──────── DATASET RECORDS

/-- R156, R157 and R158. -/
def Obligations.StxStyStzStore : Prop :=
  ∀ (s : State) (d al ah : Byte), Quiet s → s.mem.wf = true →
    StoreCompletes s (.stxZp d) [0x86, d] (.zp d) 3 s.x ∧
    StoreCompletes s (.stxAbs al ah) [0x8E, al, ah] (.abs al ah) 4 s.x ∧
    StoreCompletes s (.stxZpy d) [0x96, d] (.zpy d) 4 s.x ∧
    StoreCompletes s (.styZp d) [0x84, d] (.zp d) 3 s.y ∧
    StoreCompletes s (.styAbs al ah) [0x8C, al, ah] (.abs al ah) 4 s.y ∧
    StoreCompletes s (.styZpx d) [0x94, d] (.zpx d) 4 s.y ∧
    StoreCompletes s (.stzZp d) [0x64, d] (.zp d) 3 0 ∧
    StoreCompletes s (.stzZpx d) [0x74, d] (.zpx d) 4 0 ∧
    StoreCompletes s (.stzAbs al ah) [0x9C, al, ah] (.abs al ah) 4 0 ∧
    StoreCompletes s (.stzAbsx al ah) [0x9E, al, ah] (.absx al ah) 5 0

/-- R170 and R174; `addBin` and `addDec` have statements of their own. That with `BCD_INVALID = draw` and a nibble above 9 the result
and C are free is decision D8, which R172 names, in the form of log entry 6: the statement holds whatever the free values are. -/
def Obligations.AdcAddsWithCarry : Prop :=
  ∀ (s : State) (d al ah : Byte), Quiet s →
    let eff := fun v : Byte =>
      let b := addBin s.a v s.p.c
      if s.p.d = false then { s with a := b.r, p := { s.p with n := b.r.msb, v := b.v, z := b.r == 0, c := b.cout } }
      else if s.bcdOpen v then
        let r := Config.freeByte s.draws
        { s with
          a := r, draws := s.draws + 1
          p := { s.p with n := r.msb, v := b.v, z := r == 0, c := Config.freeBit s.draws } }
      else
        let r := addDec s.a v s.p.c
        { s with a := r.1, p := { s.p with n := r.1.msb, v := b.v, z := r.1 == 0, c := r.2 } }
    DecimalCompletes s (.adcZpxi d) [0x61, d] (.zpxi d) 6 eff ∧
    DecimalCompletes s (.adcZp d) [0x65, d] (.zp d) 3 eff ∧
    DecimalCompletes s (.adcImm d) [0x69, d] (.imm d) 2 eff ∧
    DecimalCompletes s (.adcAbs al ah) [0x6D, al, ah] (.abs al ah) 4 eff ∧
    DecimalCompletes s (.adcZpiy d) [0x71, d] (.zpiy d) (5 + Mode.penalty (.zpiy d) s) eff ∧
    DecimalCompletes s (.adcZpi d) [0x72, d] (.zpi d) 5 eff ∧
    DecimalCompletes s (.adcZpx d) [0x75, d] (.zpx d) 4 eff ∧
    DecimalCompletes s (.adcAbsy al ah) [0x79, al, ah] (.absy al ah) (4 + Mode.penalty (.absy al ah) s) eff ∧
    DecimalCompletes s (.adcAbsx al ah) [0x7D, al, ah] (.absx al ah) (4 + Mode.penalty (.absx al ah) s) eff

/-- R175 and R173; `addBin` and `subDec` have statements of their own. That with `BCD_INVALID = draw` and a nibble above 9 the result
and C are free is decision D8, which R173 names, in the form of log entry 6: the statement holds whatever the free values are. -/
def Obligations.SbcSubtractsWithCarry : Prop :=
  ∀ (s : State) (d al ah : Byte), Quiet s →
    let eff := fun v : Byte =>
      let b := addBin s.a (~~~v) s.p.c
      if s.p.d = false then { s with a := b.r, p := { s.p with n := b.r.msb, v := b.v, z := b.r == 0, c := b.cout } }
      else if s.bcdOpen v then
        let r := Config.freeByte s.draws
        { s with
          a := r, draws := s.draws + 1
          p := { s.p with n := r.msb, v := b.v, z := r == 0, c := Config.freeBit s.draws } }
      else
        let r := subDec s.a v s.p.c
        { s with a := r, p := { s.p with n := r.msb, v := b.v, z := r == 0, c := b.cout } }
    DecimalCompletes s (.sbcZpxi d) [0xE1, d] (.zpxi d) 6 eff ∧
    DecimalCompletes s (.sbcZp d) [0xE5, d] (.zp d) 3 eff ∧
    DecimalCompletes s (.sbcImm d) [0xE9, d] (.imm d) 2 eff ∧
    DecimalCompletes s (.sbcAbs al ah) [0xED, al, ah] (.abs al ah) 4 eff ∧
    DecimalCompletes s (.sbcZpiy d) [0xF1, d] (.zpiy d) (5 + Mode.penalty (.zpiy d) s) eff ∧
    DecimalCompletes s (.sbcZpi d) [0xF2, d] (.zpi d) 5 eff ∧
    DecimalCompletes s (.sbcZpx d) [0xF5, d] (.zpx d) 4 eff ∧
    DecimalCompletes s (.sbcAbsy al ah) [0xF9, al, ah] (.absy al ah) (4 + Mode.penalty (.absy al ah) s) eff ∧
    DecimalCompletes s (.sbcAbsx al ah) [0xFD, al, ah] (.absx al ah) (4 + Mode.penalty (.absx al ah) s) eff

/-- R176, R177 and R178. -/
def Obligations.LogicOperationsOnA : Prop :=
  ∀ (s : State) (d al ah : Byte), Quiet s →
    let eff := fun r : Byte => { s with a := r, p := { s.p with n := r.msb, z := r == 0 } }
    ReadCompletes s (.andZpxi d) [0x21, d] (.zpxi d) 6 (fun m => eff (s.a &&& m)) ∧
    ReadCompletes s (.andZp d) [0x25, d] (.zp d) 3 (fun m => eff (s.a &&& m)) ∧
    ReadCompletes s (.andImm d) [0x29, d] (.imm d) 2 (fun m => eff (s.a &&& m)) ∧
    ReadCompletes s (.andAbs al ah) [0x2D, al, ah] (.abs al ah) 4 (fun m => eff (s.a &&& m)) ∧
    ReadCompletes s (.andZpiy d) [0x31, d] (.zpiy d) (5 + Mode.penalty (.zpiy d) s) (fun m => eff (s.a &&& m)) ∧
    ReadCompletes s (.andZpi d) [0x32, d] (.zpi d) 5 (fun m => eff (s.a &&& m)) ∧
    ReadCompletes s (.andZpx d) [0x35, d] (.zpx d) 4 (fun m => eff (s.a &&& m)) ∧
    ReadCompletes s (.andAbsy al ah) [0x39, al, ah] (.absy al ah) (4 + Mode.penalty (.absy al ah) s) (fun m => eff (s.a &&& m)) ∧
    ReadCompletes s (.andAbsx al ah) [0x3D, al, ah] (.absx al ah) (4 + Mode.penalty (.absx al ah) s) (fun m => eff (s.a &&& m)) ∧
    ReadCompletes s (.oraZpxi d) [0x01, d] (.zpxi d) 6 (fun m => eff (s.a ||| m)) ∧
    ReadCompletes s (.oraZp d) [0x05, d] (.zp d) 3 (fun m => eff (s.a ||| m)) ∧
    ReadCompletes s (.oraImm d) [0x09, d] (.imm d) 2 (fun m => eff (s.a ||| m)) ∧
    ReadCompletes s (.oraAbs al ah) [0x0D, al, ah] (.abs al ah) 4 (fun m => eff (s.a ||| m)) ∧
    ReadCompletes s (.oraZpiy d) [0x11, d] (.zpiy d) (5 + Mode.penalty (.zpiy d) s) (fun m => eff (s.a ||| m)) ∧
    ReadCompletes s (.oraZpi d) [0x12, d] (.zpi d) 5 (fun m => eff (s.a ||| m)) ∧
    ReadCompletes s (.oraZpx d) [0x15, d] (.zpx d) 4 (fun m => eff (s.a ||| m)) ∧
    ReadCompletes s (.oraAbsy al ah) [0x19, al, ah] (.absy al ah) (4 + Mode.penalty (.absy al ah) s) (fun m => eff (s.a ||| m)) ∧
    ReadCompletes s (.oraAbsx al ah) [0x1D, al, ah] (.absx al ah) (4 + Mode.penalty (.absx al ah) s) (fun m => eff (s.a ||| m)) ∧
    ReadCompletes s (.eorZpxi d) [0x41, d] (.zpxi d) 6 (fun m => eff (s.a ^^^ m)) ∧
    ReadCompletes s (.eorZp d) [0x45, d] (.zp d) 3 (fun m => eff (s.a ^^^ m)) ∧
    ReadCompletes s (.eorImm d) [0x49, d] (.imm d) 2 (fun m => eff (s.a ^^^ m)) ∧
    ReadCompletes s (.eorAbs al ah) [0x4D, al, ah] (.abs al ah) 4 (fun m => eff (s.a ^^^ m)) ∧
    ReadCompletes s (.eorZpiy d) [0x51, d] (.zpiy d) (5 + Mode.penalty (.zpiy d) s) (fun m => eff (s.a ^^^ m)) ∧
    ReadCompletes s (.eorZpi d) [0x52, d] (.zpi d) 5 (fun m => eff (s.a ^^^ m)) ∧
    ReadCompletes s (.eorZpx d) [0x55, d] (.zpx d) 4 (fun m => eff (s.a ^^^ m)) ∧
    ReadCompletes s (.eorAbsy al ah) [0x59, al, ah] (.absy al ah) (4 + Mode.penalty (.absy al ah) s) (fun m => eff (s.a ^^^ m)) ∧
    ReadCompletes s (.eorAbsx al ah) [0x5D, al, ah] (.absx al ah) (4 + Mode.penalty (.absx al ah) s) (fun m => eff (s.a ^^^ m))

/-- R179, R180 and R181. -/
def Obligations.ComparesSetNzc : Prop :=
  ∀ (s : State) (d al ah : Byte), Quiet s →
    let eff := fun r m : Byte =>
      { s with p := { s.p with n := (r - m).msb, z := r - m == 0, c := decide (m.toNat ≤ r.toNat) } }
    ReadCompletes s (.cmpZpxi d) [0xC1, d] (.zpxi d) 6 (eff s.a) ∧
    ReadCompletes s (.cmpZp d) [0xC5, d] (.zp d) 3 (eff s.a) ∧
    ReadCompletes s (.cmpImm d) [0xC9, d] (.imm d) 2 (eff s.a) ∧
    ReadCompletes s (.cmpAbs al ah) [0xCD, al, ah] (.abs al ah) 4 (eff s.a) ∧
    ReadCompletes s (.cmpZpiy d) [0xD1, d] (.zpiy d) (5 + Mode.penalty (.zpiy d) s) (eff s.a) ∧
    ReadCompletes s (.cmpZpi d) [0xD2, d] (.zpi d) 5 (eff s.a) ∧
    ReadCompletes s (.cmpZpx d) [0xD5, d] (.zpx d) 4 (eff s.a) ∧
    ReadCompletes s (.cmpAbsy al ah) [0xD9, al, ah] (.absy al ah) (4 + Mode.penalty (.absy al ah) s) (eff s.a) ∧
    ReadCompletes s (.cmpAbsx al ah) [0xDD, al, ah] (.absx al ah) (4 + Mode.penalty (.absx al ah) s) (eff s.a) ∧
    ReadCompletes s (.cpxImm d) [0xE0, d] (.imm d) 2 (eff s.x) ∧
    ReadCompletes s (.cpxZp d) [0xE4, d] (.zp d) 3 (eff s.x) ∧
    ReadCompletes s (.cpxAbs al ah) [0xEC, al, ah] (.abs al ah) 4 (eff s.x) ∧
    ReadCompletes s (.cpyImm d) [0xC0, d] (.imm d) 2 (eff s.y) ∧
    ReadCompletes s (.cpyZp d) [0xC4, d] (.zp d) 3 (eff s.y) ∧
    ReadCompletes s (.cpyAbs al ah) [0xCC, al, ah] (.abs al ah) 4 (eff s.y)

/-- R182. -/
def Obligations.BitTestsFlags : Prop :=
  ∀ (s : State) (d al ah : Byte), Quiet s →
    let imm := fun m : Byte => { s with p := { s.p with z := s.a &&& m == 0 } }
    let mem := fun m : Byte => { s with p := { s.p with n := m.getLsbD 7, v := m.getLsbD 6, z := s.a &&& m == 0 } }
    ReadCompletes s (.bitZp d) [0x24, d] (.zp d) 3 mem ∧
    ReadCompletes s (.bitAbs al ah) [0x2C, al, ah] (.abs al ah) 4 mem ∧
    ReadCompletes s (.bitZpx d) [0x34, d] (.zpx d) 4 mem ∧
    ReadCompletes s (.bitAbsx al ah) [0x3C, al, ah] (.absx al ah) (4 + Mode.penalty (.absx al ah) s) mem ∧
    ReadCompletes s (.bitImm d) [0x89, d] (.imm d) 2 imm

/-- R192 and R193, with R190 for memory and R191 for the accumulator. -/
def Obligations.ShiftsAslLsr : Prop :=
  ∀ (s : State) (d al ah : Byte), Quiet s → s.mem.wf = true →
    let asl := fun v : Byte =>
      let r := BitVec.ofNat 8 (v.toNat * 2)
      (r, { s.p with n := r.msb, z := r == 0, c := v.getLsbD 7 })
    let lsr := fun v : Byte =>
      let r := BitVec.ofNat 8 (v.toNat / 2)
      (r, { s.p with n := false, z := r == 0, c := v.getLsbD 0 })
    let at_ := fun m : Mode => s.byteAt (m.ea s)
    RmwCompletes s (.aslZp d) [0x06, d] (.zp d) .rmwShift 5 (asl (at_ (.zp d))).1
      (asl (at_ (.zp d))).2 ∧
    ImpliedCompletes s .aslAcc 0x0A { s with a := (asl s.a).1, p := (asl s.a).2 } ∧
    RmwCompletes s (.aslAbs al ah) [0x0E, al, ah] (.abs al ah) .rmwShift 6 (asl (at_ (.abs al ah))).1
      (asl (at_ (.abs al ah))).2 ∧
    RmwCompletes s (.aslZpx d) [0x16, d] (.zpx d) .rmwShift 6 (asl (at_ (.zpx d))).1
      (asl (at_ (.zpx d))).2 ∧
    RmwCompletes s (.aslAbsx al ah) [0x1E, al, ah] (.absx al ah) .rmwShift (6 + Mode.penalty (.absx al ah) s) (asl (at_ (.absx al ah))).1
      (asl (at_ (.absx al ah))).2 ∧
    RmwCompletes s (.lsrZp d) [0x46, d] (.zp d) .rmwShift 5 (lsr (at_ (.zp d))).1
      (lsr (at_ (.zp d))).2 ∧
    ImpliedCompletes s .lsrAcc 0x4A { s with a := (lsr s.a).1, p := (lsr s.a).2 } ∧
    RmwCompletes s (.lsrAbs al ah) [0x4E, al, ah] (.abs al ah) .rmwShift 6 (lsr (at_ (.abs al ah))).1
      (lsr (at_ (.abs al ah))).2 ∧
    RmwCompletes s (.lsrZpx d) [0x56, d] (.zpx d) .rmwShift 6 (lsr (at_ (.zpx d))).1
      (lsr (at_ (.zpx d))).2 ∧
    RmwCompletes s (.lsrAbsx al ah) [0x5E, al, ah] (.absx al ah) .rmwShift (6 + Mode.penalty (.absx al ah) s) (lsr (at_ (.absx al ah))).1
      (lsr (at_ (.absx al ah))).2

/-- R194 and R195. -/
def Obligations.RotatesRolRor : Prop :=
  ∀ (s : State) (d al ah : Byte), Quiet s → s.mem.wf = true →
    let rol := fun v : Byte =>
      let r := BitVec.ofNat 8 (v.toNat * 2 + s.p.c.toNat)
      (r, { s.p with n := r.msb, z := r == 0, c := v.getLsbD 7 })
    let ror := fun v : Byte =>
      let r := BitVec.ofNat 8 (v.toNat / 2 + s.p.c.toNat * 128)
      (r, { s.p with n := r.msb, z := r == 0, c := v.getLsbD 0 })
    let at_ := fun m : Mode => s.byteAt (m.ea s)
    RmwCompletes s (.rolZp d) [0x26, d] (.zp d) .rmwShift 5 (rol (at_ (.zp d))).1
      (rol (at_ (.zp d))).2 ∧
    ImpliedCompletes s .rolAcc 0x2A { s with a := (rol s.a).1, p := (rol s.a).2 } ∧
    RmwCompletes s (.rolAbs al ah) [0x2E, al, ah] (.abs al ah) .rmwShift 6 (rol (at_ (.abs al ah))).1
      (rol (at_ (.abs al ah))).2 ∧
    RmwCompletes s (.rolZpx d) [0x36, d] (.zpx d) .rmwShift 6 (rol (at_ (.zpx d))).1
      (rol (at_ (.zpx d))).2 ∧
    RmwCompletes s (.rolAbsx al ah) [0x3E, al, ah] (.absx al ah) .rmwShift (6 + Mode.penalty (.absx al ah) s) (rol (at_ (.absx al ah))).1
      (rol (at_ (.absx al ah))).2 ∧
    RmwCompletes s (.rorZp d) [0x66, d] (.zp d) .rmwShift 5 (ror (at_ (.zp d))).1
      (ror (at_ (.zp d))).2 ∧
    ImpliedCompletes s .rorAcc 0x6A { s with a := (ror s.a).1, p := (ror s.a).2 } ∧
    RmwCompletes s (.rorAbs al ah) [0x6E, al, ah] (.abs al ah) .rmwShift 6 (ror (at_ (.abs al ah))).1
      (ror (at_ (.abs al ah))).2 ∧
    RmwCompletes s (.rorZpx d) [0x76, d] (.zpx d) .rmwShift 6 (ror (at_ (.zpx d))).1
      (ror (at_ (.zpx d))).2 ∧
    RmwCompletes s (.rorAbsx al ah) [0x7E, al, ah] (.absx al ah) .rmwShift (6 + Mode.penalty (.absx al ah) s) (ror (at_ (.absx al ah))).1
      (ror (at_ (.absx al ah))).2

────────────────

Extract exactly and only the lines above from the line containing "ReadCompletes s (.andZpxi" through the line containing "ReadCompletes s (.andImm", both end lines included.

EXERCISE SOLUTION:
    ReadCompletes s (.andZpxi d) [0x21, d] (.zpxi d) 6 (fun m => eff (s.a &&& m)) ∧
    ReadCompletes s (.andZp d) [0x25, d] (.zp d) 3 (fun m => eff (s.a &&& m)) ∧
    ReadCompletes s (.andImm d) [0x29, d] (.imm d) 2 (fun m => eff (s.a &&& m)) ∧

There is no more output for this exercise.